=== Begin Enclosure ===

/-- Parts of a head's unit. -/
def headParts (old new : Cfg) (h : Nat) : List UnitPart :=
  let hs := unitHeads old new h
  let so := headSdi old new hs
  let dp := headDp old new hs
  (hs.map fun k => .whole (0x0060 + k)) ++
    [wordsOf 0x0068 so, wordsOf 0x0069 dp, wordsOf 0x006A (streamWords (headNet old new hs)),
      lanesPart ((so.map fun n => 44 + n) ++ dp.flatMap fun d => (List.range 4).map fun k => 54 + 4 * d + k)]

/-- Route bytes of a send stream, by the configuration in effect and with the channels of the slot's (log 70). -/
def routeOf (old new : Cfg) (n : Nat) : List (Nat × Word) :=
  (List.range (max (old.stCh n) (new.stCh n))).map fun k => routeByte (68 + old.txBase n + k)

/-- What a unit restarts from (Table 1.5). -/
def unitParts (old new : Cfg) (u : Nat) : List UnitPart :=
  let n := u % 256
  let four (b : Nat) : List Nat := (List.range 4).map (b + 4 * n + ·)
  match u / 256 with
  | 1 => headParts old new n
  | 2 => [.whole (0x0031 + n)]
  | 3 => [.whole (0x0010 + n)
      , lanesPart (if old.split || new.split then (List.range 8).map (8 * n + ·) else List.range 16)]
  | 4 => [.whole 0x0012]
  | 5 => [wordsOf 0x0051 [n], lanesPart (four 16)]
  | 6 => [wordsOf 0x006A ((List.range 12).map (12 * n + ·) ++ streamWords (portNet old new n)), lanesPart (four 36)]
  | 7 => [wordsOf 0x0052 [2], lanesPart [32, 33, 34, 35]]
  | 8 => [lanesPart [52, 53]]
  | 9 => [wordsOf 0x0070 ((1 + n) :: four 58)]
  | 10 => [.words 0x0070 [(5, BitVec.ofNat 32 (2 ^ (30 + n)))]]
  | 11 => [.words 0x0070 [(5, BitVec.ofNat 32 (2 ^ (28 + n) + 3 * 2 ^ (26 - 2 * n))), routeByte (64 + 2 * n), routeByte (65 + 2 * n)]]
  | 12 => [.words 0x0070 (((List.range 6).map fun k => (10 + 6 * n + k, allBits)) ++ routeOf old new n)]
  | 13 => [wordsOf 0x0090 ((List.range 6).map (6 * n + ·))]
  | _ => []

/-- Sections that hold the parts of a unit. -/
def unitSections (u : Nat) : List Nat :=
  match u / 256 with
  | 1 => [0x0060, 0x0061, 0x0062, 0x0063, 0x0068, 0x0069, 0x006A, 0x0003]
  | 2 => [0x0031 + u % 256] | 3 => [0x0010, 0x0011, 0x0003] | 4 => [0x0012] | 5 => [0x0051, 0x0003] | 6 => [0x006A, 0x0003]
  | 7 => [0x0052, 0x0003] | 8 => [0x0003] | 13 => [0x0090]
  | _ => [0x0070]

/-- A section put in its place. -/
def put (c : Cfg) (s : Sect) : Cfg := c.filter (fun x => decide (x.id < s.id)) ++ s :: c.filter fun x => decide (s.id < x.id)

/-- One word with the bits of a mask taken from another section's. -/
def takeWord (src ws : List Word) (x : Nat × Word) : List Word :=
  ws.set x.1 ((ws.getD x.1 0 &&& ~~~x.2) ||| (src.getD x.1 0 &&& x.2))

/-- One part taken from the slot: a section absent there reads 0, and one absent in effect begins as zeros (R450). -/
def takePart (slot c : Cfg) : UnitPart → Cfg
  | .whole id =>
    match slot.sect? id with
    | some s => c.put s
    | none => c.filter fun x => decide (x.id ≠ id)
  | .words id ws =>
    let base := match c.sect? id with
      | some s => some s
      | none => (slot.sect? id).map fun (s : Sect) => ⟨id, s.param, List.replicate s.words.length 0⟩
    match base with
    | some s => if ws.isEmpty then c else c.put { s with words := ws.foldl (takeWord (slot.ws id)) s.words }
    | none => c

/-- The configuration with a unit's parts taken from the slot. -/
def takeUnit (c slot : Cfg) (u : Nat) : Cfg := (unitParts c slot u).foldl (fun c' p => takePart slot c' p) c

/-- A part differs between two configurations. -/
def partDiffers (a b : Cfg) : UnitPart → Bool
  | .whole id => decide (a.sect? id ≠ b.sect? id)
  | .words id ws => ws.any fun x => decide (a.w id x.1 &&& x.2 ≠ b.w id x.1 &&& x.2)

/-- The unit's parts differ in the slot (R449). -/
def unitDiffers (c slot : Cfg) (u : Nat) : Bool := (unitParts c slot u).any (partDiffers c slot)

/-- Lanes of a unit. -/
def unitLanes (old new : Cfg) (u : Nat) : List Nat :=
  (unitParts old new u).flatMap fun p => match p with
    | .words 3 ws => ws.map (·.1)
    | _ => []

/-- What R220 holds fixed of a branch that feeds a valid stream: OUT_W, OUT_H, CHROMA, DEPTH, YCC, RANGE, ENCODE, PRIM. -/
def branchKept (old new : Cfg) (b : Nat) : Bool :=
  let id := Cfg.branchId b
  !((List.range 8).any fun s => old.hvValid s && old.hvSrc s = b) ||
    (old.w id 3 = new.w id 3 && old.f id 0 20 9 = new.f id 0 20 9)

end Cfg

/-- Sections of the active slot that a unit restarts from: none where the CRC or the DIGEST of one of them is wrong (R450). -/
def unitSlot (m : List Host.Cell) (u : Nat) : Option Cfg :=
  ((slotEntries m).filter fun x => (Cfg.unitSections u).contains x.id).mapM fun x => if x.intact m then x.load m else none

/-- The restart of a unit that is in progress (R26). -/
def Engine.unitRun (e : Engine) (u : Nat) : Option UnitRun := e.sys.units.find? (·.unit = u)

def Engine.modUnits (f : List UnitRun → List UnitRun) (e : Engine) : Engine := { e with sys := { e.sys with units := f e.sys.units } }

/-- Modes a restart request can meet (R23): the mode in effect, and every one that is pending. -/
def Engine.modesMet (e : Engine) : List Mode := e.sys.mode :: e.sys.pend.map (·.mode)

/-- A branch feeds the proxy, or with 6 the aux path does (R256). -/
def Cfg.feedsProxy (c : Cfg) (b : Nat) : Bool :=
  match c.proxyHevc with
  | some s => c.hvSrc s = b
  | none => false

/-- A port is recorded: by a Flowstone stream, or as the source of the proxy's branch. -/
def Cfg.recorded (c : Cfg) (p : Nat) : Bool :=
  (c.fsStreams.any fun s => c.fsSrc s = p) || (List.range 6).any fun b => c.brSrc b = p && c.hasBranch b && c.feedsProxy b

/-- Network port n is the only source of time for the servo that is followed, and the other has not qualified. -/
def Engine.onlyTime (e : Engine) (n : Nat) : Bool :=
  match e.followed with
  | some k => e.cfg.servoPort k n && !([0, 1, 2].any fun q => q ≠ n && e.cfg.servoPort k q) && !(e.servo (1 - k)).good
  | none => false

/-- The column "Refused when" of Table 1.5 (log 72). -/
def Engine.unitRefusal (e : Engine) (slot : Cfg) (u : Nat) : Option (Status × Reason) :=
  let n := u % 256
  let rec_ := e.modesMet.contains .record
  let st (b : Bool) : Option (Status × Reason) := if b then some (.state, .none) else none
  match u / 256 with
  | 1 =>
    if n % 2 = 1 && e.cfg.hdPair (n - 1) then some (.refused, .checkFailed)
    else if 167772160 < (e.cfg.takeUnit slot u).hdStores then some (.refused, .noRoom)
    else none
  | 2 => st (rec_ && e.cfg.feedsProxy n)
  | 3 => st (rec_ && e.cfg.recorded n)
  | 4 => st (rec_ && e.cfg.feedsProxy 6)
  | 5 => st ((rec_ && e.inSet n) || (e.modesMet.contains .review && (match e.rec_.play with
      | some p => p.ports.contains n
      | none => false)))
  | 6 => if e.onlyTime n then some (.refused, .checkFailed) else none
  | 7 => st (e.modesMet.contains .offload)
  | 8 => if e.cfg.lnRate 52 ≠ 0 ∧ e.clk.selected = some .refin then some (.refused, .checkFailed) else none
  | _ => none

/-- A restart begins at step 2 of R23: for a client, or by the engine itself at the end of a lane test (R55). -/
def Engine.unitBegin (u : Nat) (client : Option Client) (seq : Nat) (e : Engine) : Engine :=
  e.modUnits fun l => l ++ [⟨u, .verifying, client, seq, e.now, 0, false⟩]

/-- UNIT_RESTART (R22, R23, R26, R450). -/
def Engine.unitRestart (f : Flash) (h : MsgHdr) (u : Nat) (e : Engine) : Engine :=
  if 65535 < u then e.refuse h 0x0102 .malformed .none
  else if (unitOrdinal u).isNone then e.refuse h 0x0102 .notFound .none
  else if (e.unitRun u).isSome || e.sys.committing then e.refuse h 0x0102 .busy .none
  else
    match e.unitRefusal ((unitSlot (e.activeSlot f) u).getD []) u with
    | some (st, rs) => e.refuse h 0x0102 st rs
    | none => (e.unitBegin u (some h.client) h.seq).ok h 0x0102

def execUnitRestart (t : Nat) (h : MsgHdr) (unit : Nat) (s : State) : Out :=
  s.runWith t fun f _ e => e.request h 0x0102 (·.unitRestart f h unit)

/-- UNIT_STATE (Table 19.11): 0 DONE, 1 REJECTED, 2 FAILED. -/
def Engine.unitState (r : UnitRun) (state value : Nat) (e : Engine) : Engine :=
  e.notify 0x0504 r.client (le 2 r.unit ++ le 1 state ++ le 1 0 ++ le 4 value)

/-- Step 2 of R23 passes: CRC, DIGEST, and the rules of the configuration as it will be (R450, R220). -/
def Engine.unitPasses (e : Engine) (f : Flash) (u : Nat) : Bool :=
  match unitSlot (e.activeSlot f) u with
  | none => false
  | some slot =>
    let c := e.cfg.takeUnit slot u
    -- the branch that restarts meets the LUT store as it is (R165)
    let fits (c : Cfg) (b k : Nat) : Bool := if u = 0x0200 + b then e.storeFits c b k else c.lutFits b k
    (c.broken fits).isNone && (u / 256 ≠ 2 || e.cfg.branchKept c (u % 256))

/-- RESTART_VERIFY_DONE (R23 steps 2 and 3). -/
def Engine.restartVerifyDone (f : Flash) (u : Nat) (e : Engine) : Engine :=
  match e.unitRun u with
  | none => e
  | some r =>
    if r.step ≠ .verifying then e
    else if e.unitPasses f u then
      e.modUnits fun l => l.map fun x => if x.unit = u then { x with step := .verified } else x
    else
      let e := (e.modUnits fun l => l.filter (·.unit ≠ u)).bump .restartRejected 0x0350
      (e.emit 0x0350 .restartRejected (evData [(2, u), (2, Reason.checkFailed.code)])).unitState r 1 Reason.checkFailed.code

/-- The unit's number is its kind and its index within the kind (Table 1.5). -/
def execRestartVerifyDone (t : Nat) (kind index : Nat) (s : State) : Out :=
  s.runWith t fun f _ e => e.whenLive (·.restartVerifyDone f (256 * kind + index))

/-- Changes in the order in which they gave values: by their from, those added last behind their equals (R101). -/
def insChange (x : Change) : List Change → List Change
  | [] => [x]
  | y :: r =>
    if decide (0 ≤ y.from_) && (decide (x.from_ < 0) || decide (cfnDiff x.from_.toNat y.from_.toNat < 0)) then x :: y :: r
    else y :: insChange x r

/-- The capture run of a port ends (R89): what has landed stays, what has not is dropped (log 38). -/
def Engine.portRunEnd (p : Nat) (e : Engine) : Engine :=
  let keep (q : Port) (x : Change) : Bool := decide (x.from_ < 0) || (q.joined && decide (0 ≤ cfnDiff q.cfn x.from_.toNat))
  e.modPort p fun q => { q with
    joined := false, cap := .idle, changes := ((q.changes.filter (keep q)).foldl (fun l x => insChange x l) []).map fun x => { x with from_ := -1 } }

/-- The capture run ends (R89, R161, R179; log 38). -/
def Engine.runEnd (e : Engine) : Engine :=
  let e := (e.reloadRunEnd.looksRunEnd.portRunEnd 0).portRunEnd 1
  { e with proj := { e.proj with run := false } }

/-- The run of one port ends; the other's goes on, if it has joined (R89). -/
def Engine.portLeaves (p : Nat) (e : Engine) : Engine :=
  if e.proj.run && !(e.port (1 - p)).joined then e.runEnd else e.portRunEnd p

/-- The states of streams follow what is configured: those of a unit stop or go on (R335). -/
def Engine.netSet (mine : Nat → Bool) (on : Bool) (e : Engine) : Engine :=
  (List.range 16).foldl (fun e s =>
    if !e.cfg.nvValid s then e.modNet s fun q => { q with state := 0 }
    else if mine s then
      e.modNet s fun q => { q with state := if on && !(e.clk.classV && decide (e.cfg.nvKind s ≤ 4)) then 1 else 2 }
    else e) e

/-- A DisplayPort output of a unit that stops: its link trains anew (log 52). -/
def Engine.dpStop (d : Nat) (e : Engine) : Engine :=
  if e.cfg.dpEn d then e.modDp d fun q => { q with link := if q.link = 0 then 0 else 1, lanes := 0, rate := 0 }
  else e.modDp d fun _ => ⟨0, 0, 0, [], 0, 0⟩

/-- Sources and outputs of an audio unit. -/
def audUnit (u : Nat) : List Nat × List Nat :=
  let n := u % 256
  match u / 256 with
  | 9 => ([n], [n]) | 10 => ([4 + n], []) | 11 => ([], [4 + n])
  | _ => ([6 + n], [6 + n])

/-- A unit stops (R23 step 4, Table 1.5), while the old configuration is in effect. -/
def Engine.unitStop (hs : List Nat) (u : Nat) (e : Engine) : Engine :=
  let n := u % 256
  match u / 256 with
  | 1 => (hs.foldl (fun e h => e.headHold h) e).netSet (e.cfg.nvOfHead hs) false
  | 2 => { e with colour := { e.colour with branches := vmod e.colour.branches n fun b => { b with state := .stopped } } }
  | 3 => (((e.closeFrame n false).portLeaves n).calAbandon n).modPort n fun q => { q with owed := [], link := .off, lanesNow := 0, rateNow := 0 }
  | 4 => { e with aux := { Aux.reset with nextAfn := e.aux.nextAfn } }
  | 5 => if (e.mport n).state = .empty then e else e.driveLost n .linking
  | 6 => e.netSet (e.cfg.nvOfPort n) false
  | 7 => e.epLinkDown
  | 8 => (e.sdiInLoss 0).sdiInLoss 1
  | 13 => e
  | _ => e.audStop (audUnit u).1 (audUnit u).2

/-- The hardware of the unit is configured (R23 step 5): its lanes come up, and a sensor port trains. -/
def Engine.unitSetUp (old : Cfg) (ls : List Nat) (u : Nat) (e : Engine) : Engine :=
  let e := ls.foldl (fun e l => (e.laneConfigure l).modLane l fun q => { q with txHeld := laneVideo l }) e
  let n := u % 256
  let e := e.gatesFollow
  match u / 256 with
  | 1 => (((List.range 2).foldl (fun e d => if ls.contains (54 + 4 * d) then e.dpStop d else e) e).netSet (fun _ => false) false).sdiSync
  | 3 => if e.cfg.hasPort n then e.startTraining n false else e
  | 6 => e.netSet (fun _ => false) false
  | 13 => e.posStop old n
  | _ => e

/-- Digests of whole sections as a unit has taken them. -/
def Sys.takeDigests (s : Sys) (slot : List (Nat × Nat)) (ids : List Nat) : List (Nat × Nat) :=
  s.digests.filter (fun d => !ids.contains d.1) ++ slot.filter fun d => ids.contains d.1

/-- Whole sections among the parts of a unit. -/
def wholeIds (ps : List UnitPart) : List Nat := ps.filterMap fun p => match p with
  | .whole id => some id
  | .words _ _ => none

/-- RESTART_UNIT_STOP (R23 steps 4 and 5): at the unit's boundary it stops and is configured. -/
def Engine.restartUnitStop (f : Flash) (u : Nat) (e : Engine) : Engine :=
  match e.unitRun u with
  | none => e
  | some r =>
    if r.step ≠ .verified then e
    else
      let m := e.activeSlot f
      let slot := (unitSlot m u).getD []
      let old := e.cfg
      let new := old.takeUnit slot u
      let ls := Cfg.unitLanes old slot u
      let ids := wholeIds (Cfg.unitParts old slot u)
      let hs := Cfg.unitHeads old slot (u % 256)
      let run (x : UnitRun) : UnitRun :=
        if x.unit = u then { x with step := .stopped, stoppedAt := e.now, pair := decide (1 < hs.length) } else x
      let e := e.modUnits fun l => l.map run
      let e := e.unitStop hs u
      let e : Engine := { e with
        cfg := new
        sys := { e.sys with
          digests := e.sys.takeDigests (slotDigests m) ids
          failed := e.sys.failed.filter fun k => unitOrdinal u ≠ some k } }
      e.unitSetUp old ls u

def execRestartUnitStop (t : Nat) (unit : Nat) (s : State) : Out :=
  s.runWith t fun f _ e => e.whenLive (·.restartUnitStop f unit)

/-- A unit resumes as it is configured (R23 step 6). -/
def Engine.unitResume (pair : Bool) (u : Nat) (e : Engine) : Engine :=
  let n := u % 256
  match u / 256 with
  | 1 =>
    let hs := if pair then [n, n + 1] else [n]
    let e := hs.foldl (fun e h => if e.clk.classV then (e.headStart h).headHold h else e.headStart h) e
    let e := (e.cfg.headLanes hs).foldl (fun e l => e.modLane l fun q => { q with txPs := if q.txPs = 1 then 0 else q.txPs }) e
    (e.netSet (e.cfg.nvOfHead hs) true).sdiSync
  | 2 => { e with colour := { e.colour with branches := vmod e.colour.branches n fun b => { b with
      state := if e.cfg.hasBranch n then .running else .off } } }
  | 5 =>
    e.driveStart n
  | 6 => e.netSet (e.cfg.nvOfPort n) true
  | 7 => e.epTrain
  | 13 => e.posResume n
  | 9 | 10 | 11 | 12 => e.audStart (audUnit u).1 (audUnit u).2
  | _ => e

=== End Enclosure ===
=== Begin Enclosure ===

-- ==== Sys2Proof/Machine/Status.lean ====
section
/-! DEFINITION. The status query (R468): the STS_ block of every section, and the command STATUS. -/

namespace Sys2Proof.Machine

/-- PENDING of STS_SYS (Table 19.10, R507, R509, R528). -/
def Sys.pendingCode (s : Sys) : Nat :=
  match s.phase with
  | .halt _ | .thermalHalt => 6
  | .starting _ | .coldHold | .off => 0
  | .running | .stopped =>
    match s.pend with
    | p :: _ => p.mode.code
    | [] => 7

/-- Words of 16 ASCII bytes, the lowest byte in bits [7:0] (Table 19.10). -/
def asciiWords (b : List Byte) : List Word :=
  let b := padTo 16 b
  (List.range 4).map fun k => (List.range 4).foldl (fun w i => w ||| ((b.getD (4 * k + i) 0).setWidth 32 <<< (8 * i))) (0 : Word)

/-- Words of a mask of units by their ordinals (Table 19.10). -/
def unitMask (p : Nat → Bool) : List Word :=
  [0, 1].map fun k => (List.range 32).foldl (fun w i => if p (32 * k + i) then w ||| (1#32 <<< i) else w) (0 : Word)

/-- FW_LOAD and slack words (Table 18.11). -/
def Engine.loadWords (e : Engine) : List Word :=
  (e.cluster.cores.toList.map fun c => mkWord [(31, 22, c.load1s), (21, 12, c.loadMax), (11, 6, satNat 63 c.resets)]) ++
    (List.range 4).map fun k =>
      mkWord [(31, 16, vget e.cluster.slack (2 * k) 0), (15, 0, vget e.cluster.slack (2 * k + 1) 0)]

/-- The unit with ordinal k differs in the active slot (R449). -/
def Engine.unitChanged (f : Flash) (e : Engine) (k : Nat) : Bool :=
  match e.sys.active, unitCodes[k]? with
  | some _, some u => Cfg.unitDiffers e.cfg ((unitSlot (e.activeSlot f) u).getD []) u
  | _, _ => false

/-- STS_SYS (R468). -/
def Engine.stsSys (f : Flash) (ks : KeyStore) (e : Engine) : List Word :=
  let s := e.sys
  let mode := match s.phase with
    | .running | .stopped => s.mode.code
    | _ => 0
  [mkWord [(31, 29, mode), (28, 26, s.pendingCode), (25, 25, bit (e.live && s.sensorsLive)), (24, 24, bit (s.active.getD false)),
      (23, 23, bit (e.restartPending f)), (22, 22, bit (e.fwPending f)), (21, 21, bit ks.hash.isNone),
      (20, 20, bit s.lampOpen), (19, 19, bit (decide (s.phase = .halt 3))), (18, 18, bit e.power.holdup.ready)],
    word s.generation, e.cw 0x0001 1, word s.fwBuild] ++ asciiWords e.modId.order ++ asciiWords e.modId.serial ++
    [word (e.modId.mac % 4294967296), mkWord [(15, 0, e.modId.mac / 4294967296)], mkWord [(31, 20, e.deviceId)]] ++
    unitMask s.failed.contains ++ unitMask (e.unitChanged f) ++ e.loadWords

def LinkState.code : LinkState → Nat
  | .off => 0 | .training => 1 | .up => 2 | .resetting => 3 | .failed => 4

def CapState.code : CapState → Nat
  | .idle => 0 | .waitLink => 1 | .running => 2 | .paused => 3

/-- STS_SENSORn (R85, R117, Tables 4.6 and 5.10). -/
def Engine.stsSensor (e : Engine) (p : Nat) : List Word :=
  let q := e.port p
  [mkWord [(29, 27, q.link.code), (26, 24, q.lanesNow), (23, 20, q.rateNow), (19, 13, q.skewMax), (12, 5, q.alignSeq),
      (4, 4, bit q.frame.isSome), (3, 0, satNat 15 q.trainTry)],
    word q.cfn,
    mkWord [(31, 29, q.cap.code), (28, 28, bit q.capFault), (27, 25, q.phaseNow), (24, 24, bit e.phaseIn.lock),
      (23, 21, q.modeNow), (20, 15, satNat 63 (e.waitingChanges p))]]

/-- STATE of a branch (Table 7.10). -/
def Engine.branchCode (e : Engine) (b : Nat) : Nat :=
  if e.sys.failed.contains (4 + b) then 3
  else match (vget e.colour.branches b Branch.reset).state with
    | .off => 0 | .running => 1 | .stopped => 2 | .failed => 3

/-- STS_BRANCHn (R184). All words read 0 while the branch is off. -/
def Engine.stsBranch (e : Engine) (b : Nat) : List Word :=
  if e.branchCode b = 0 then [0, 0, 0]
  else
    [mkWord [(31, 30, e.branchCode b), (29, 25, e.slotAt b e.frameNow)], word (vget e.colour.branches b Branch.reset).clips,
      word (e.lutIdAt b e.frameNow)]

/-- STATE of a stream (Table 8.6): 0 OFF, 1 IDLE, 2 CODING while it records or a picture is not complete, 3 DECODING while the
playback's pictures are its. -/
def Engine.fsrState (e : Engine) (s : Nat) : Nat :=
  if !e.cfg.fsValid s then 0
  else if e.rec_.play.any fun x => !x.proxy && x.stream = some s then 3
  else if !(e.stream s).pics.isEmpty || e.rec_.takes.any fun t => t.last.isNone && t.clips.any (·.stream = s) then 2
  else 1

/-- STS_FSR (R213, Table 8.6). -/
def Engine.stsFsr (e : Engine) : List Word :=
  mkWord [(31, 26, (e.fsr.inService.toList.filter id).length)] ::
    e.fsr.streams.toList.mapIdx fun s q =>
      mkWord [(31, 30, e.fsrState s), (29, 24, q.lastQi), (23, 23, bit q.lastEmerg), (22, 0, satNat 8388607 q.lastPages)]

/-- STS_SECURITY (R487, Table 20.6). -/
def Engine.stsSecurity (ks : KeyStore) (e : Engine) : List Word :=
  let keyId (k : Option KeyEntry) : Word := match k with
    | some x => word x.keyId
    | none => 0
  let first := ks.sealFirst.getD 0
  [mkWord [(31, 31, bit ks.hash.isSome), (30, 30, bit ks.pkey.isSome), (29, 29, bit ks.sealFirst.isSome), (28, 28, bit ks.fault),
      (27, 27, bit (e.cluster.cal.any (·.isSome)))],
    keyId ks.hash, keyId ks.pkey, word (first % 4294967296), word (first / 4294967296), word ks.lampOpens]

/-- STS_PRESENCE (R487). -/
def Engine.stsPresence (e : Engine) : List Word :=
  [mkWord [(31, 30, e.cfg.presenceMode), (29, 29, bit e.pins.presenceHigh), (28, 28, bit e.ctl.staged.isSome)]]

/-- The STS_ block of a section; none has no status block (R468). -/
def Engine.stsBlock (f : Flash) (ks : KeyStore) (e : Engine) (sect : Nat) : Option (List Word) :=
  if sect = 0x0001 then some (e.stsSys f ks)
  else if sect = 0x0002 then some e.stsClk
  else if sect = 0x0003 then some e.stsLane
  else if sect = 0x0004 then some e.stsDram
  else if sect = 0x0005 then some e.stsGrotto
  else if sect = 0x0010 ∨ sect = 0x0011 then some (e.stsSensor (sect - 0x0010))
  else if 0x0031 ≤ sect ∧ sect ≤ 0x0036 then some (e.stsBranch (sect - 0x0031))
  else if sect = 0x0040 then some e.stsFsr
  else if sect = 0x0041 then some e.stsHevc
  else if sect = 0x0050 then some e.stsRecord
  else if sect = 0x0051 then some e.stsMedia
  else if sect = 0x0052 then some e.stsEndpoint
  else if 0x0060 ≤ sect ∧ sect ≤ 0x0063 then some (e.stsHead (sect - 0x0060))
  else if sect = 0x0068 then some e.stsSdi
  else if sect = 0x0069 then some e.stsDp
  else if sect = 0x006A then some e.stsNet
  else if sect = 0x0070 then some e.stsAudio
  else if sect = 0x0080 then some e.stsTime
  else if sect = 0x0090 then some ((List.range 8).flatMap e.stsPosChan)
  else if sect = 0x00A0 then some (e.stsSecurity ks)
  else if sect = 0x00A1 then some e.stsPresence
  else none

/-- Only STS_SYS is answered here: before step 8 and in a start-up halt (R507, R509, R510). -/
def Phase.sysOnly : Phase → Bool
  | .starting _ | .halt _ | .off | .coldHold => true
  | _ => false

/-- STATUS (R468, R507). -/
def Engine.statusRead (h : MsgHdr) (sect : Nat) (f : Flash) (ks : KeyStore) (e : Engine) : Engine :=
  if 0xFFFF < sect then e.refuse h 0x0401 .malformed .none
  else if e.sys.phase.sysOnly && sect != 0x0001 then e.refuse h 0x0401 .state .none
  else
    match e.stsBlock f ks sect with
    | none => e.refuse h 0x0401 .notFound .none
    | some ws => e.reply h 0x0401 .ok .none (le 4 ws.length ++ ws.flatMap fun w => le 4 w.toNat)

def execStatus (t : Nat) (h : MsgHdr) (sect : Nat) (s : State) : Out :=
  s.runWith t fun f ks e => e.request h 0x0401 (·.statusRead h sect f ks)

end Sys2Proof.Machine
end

=== End Enclosure ===

• _What you have to do_: Everything above from the line containing "(1 - k)).good" through the line containing "(log 72). -/" must be copied exactly. Nothing outside that range belongs in the answer.

• _Solution below_:
  | some k => e.cfg.servoPort k n && !([0, 1, 2].any fun q => q ≠ n && e.cfg.servoPort k q) && !(e.servo (1 - k)).good
  | none => false

/-- The column "Refused when" of Table 1.5 (log 72). -/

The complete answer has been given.